(Beginning of RECORDS FOR THE TASK)
-- ==== Sys2Proof/Machine/Matrix.lean ====
section
/-!
DEFINITION. Matrix products: MM0 (R65, R146, R149), the summation shapes (R141, R142), residues in the
array (R137 to R140), triangular masking (R150), fragments (R147, R148), MMA and MMAR (R149, R151).
-/
namespace Sys2Proof.Machine

open Sys2Proof

/-! ## MM0 (R65) -/

namespace Mm0
def nc (m : Word) : Nat := (m.extractLsb' 0 6).toNat
def mc (m : Word) : Nat := (m.extractLsb' 6 2).toNat
def ss (m : Word) : Nat := (m.extractLsb' 8 3).toNat
def aType (m : Word) : Nat := (m.extractLsb' 11 4).toNat
def ct (m : Word) : Nat := (m.extractLsb' 16 3).toNat
def tri (m : Word) : Bool := m.getLsbD 19
def tck (m : Word) : Nat := (m.extractLsb' 20 2).toNat
def tdg (m : Word) : Int := (m.extractLsb' 22 10).toInt
/-- Whether A and B hold residues. -/
def residue (m : Word) : Bool := aType m == 3 || aType m == 4
/-- The fields that a product reads are not reserved (R149, R159). -/
def productOk (m : Word) : Bool :=
  decide (aType m ≤ 4 ∧ ct m ≤ 1) && (ct m == 0 || residue m) && (residue m || decide (ss m ≤ 3))
/-- The fields that MMA reads are not reserved (R149). -/
def ok (m : Word) : Bool := productOk m && mc m != 3 && nc m != 0
def rows (m : Word) : Nat := 16 * 2 ^ mc m
def cols (m : Word) : Nat := 16 * nc m
/-- The packing factor P (R146). -/
def pack (m : Word) : Nat := match aType m with
  | 2 => 1
  | 4 => 4
  | _ => 2
/-- K (R146). -/
def inner (m : Word) : Nat := 8 * pack m
end Mm0

/-! ## One output element -/

namespace Dot

/-- The floating format of an AT code. -/
def fmt (at' : Nat) : FFmt := match at' with
  | 0 => .bf16
  | 1 => .f16
  | _ => .f32

def ofF32 (n : Nat) : FVal := FVal.ofBits .f32 false n

/-- Round of an exact sum: f32, RNE (R141). -/
def roundSum (l : List FVal) : Nat × Flags := Fp.finish .exact .f32 (FVal.sum .rne l)

/-- SEQ (R141). -/
def seq (c : Nat) (ps : List FVal) : Nat × Flags :=
  ps.foldl (fun s p => let r := roundSum [ofF32 s.1, p]; (r.1, s.2 ||| r.2)) (c, 0)

/-- One level of TREE (R141). -/
def pairs : List FVal → List FVal × Flags
  | a :: b :: r =>
    let s := roundSum [a, b]
    let t := pairs r
    (ofF32 s.1 :: t.1, s.2 ||| t.2)
  | l => (l, 0)

/-- TREE (R141). -/
def tree (c : Nat) : Nat → List FVal → Nat × Flags
  | 0, _ => (c, 0)
  | fuel + 1, ps =>
    match ps with
    | [] => (c, 0)
    | [t] => roundSum [ofF32 c, t]
    | ps =>
      let l := pairs ps
      let r := tree c fuel l.1
      (r.1, l.2 ||| r.2)

/-- BLK4 (R141). -/
def blocks (c : Nat) : Nat → List FVal → Nat × Flags
  | 0, _ => (c, 0)
  | fuel + 1, ps =>
    match ps with
    | [] => (c, 0)
    | ps =>
      let run := roundSum (ps.take 4)
      let s := roundSum [ofF32 c, ofF32 run.1]
      let r := blocks s.1 fuel (ps.drop 4)
      (r.1, run.2 ||| s.2 ||| r.2)

/-- A floating dot product added to C under a summation shape (R141, R142). -/
def float (ss : Nat) (f : FFmt) (c : Nat) (as bs : List Nat) : Nat × Flags :=
  let ps := (as.zip bs).map fun x => FVal.mul (FVal.ofBits f false x.1) (FVal.ofBits f false x.2)
  let vs := ps.map (·.1)
  let r := match ss with
    | 0 => roundSum (ofF32 c :: vs)
    | 1 => seq c vs
    | 2 => tree c (vs.length + 1) vs
    | _ => blocks c (vs.length + 1) vs
  (r.1, ps.foldl (fun fl p => fl ||| p.2) r.2)

/-- M5, the product of channels 32, 31, 37, 41 and 43 (R138). -/
def m5 : Int := 64709152

/-- The value that the array reconstructs from a true sum, and whether channel 47 disagrees (R138). -/
def reconstruct (s : Int) : Int × Bool :=
  let r := s % m5
  let v := if r < m5 / 2 then r else r - m5
  (v, v % 47 != s % 47)

/-- The sum of the products of decoded residues; none where one is poisoned (R140). -/
def residueSum (rn16 : Bool) : List Nat → List Nat → Option Int
  | a :: as, b :: bs =>
    match Residue.dec rn16 a, Residue.dec rn16 b, residueSum rn16 as bs with
    | some x, some y, some s => some (x * y + s)
    | _, _, _ => none
  | _, _ => some 0

/-- A residue dot product (R137 to R140). That the integer 0 counts as +0 where the sign of an exact zero result
hangs on it is the model's choice (R139; log 43). -/
def residue (rn16 : Bool) (ct mm2 c : Nat) (as bs : List Nat) : Nat × Flags :=
  match residueSum rn16 as bs with
  | none => (if ct = 0 then FFmt.f32.nanBits else 2 ^ 31, Flags.poison)
  | some s =>
    if ct = 0 then
      let r := reconstruct s
      let p := FVal.mul (Fp.ofInt r.1) (ofF32 mm2)
      let t := FVal.sum .rne [p.1, ofF32 c]
      let q := Fp.finish .exact .f32 (t.1, t.2 ||| p.2)
      (q.1, q.2 ||| Flags.when r.2 Flags.rno)
    else
      let r := reconstruct (s + Elem.value true 32 c)
      (Elem.wrap 32 r.1, Flags.when r.2 Flags.rno)

/-- Masked (R150). -/
def masked (mm0 : Word) (mm1 c : Nat) : Nat :=
  match Mm0.tck mm0 with
  | 0 => c
  | 1 => 0
  | 2 => if Mm0.ct mm0 = 0 then 0xFF800000 else 2 ^ 31
  | _ => mm1

/-- Element (i, j) of a product: from row i of A, column j of B and C(i, j) (R149). -/
def element (mm0 mm1 mm2 : Word) (i j c : Nat) (as bs : List Nat) : Nat × Flags :=
  if Mm0.tri mm0 && decide (Mm0.tdg mm0 < (j : Int) - i) then (masked mm0 mm1.toNat c, 0)
  else if Mm0.residue mm0 then residue (Mm0.aType mm0 == 3) (Mm0.ct mm0) mm2.toNat c as bs
  else float (Mm0.ss mm0) (fmt (Mm0.aType mm0)) c as bs

end Dot

/-! ## Fragments (R147, R148) -/

/-- The registers of the C, A and B fragments: base and count. -/
structure Fragments where
  c : Nat × Nat
  a : Nat × Nat
  b : Nat × Nat

def fragments (w : Nat) (m : Word) (d a b : Reg) : Fragments where
  c := (d.toNat, Mm0.rows m * Mm0.cols m / w)
  a := (a.toNat, 8 * Mm0.rows m / w)
  b := (b.toNat, 8 * Mm0.cols m / w)

/-- Whether two ranges of registers share one. -/
def shareReg (x y : Nat × Nat) : Bool := decide (x.1 < y.1 + y.2 ∧ y.1 < x.1 + x.2)

/-- The rules of R148. -/
def Fragments.ok (f : Fragments) (nregs : Nat) : Bool :=
  decide (f.c.2 ≤ 128 ∧ f.c.1 + f.c.2 ≤ nregs ∧ f.a.1 + f.a.2 ≤ nregs ∧ f.b.1 + f.b.2 ≤ nregs) &&
  !shareReg f.c f.a && !shareReg f.c f.b && !shareReg f.a f.b

/-- Element `t` of packed index `p` of a fragment with a base (R147). -/
def Group.packed (g : Group) (m : Word) (base p t : Nat) : Nat :=
  let bits := 32 / Mm0.pack m
  (g.reg (base + p / g.width) (p % g.width)).toNat / 2 ^ (bits * t) % 2 ^ bits

/-- The K elements of row (or column) `i` of a packed fragment. -/
def Group.packedRow (g : Group) (m : Word) (base i : Nat) : List Nat :=
  (List.range (Mm0.inner m)).map fun k => g.packed m base (8 * i + k / Mm0.pack m) (k % Mm0.pack m)

/-- The new C fragment: register, lane, value and flags of each element in order (R147, R149). -/
def Group.product (g : Group) (m : Word) (f : Fragments) : List (Nat × Nat × Nat × Flags) :=
  let n := Mm0.cols m
  (List.range (Mm0.rows m * n)).map fun e =>
    let i := e / n
    let j := e % n
    let r := f.c.1 + e / g.width
    let l := e % g.width
    let x := Dot.element m g.modes.mm1 g.modes.mm2 i j (g.reg r l).toNat (g.packedRow m f.a.1 i) (g.packedRow m f.b.1 j)
    (r, l, x.1, x.2)

/-- MMA and MMAR (R149, R383); `keep` says that the A fragment stays latched (R151). A product whose A is
latched does not read it again, so that a load under way into A does not hold it (R384); the registers
are read as they stood at the latch, since a write of one of them drops it. -/
def matrix (keep : Bool) (d a b : Reg) (s : State) : Out :=
  checked s (fun _ => Needs.regs []) fun c =>
    let m := c.g.modes.mm0
    let f := fragments c.g.width m d a b
    let idle := (List.range c.g.width).filter fun l => !c.lanes.contains l
    let latched := c.g.mmar == some f.a
    let busy (o : Op) : Bool :=
      o.writes f.c.1 f.c.2 || (!latched && o.writes f.a.1 f.a.2) || o.writes f.b.1 f.b.2
    if !Mm0.ok m || !f.ok c.g.nregs then trapAll s c .illopnd
    else if !idle.isEmpty then trapLanes s c .illconv idle
    else if (s.opsOf c.slot).any fun p => busy p.2 then stallOn s c busy
    else
      let outs := c.g.product m f
      let fl := outs.foldl (fun (x : Flags) o => x ||| o.2.2.2) 0
      withFlags s c (c.lanes.map fun l => (l, fl)) fun s g =>
        let g := outs.foldl (fun g o => g.setReg o.1 o.2.1 (BitVec.ofNat 32 o.2.2.1)) g
        complete s c { g with mmar := if keep then some f.a else none }

/-- MMA (R149). -/
def execMma (d a b : Reg) (s : State) : Out := matrix false d a b s

/-- MMAR (R151). -/
def execMmar (d a b : Reg) (s : State) : Out := matrix true d a b s

end Sys2Proof.Machine
end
(End of RECORDS FOR THE TASK)
### INSTRUCTIONS TO FOLLOW
All that should be written out is the stretch of lines above between the one holding "P (R146). -/" and the one holding "def ofF32 (n", inclusive, exactly as given.

### SOLUTION TO THIS PROBLEM
/-- The packing factor P (R146). -/
def pack (m : Word) : Nat := match aType m with
  | 2 => 1
  | 4 => 4
  | _ => 2
/-- K (R146). -/
def inner (m : Word) : Nat := 8 * pack m
end Mm0

/-! ## One output element -/

namespace Dot

/-- The floating format of an AT code. -/
def fmt (at' : Nat) : FFmt := match at' with
  | 0 => .bf16
  | 1 => .f16
  | _ => .f32

def ofF32 (n : Nat) : FVal := FVal.ofBits .f32 false n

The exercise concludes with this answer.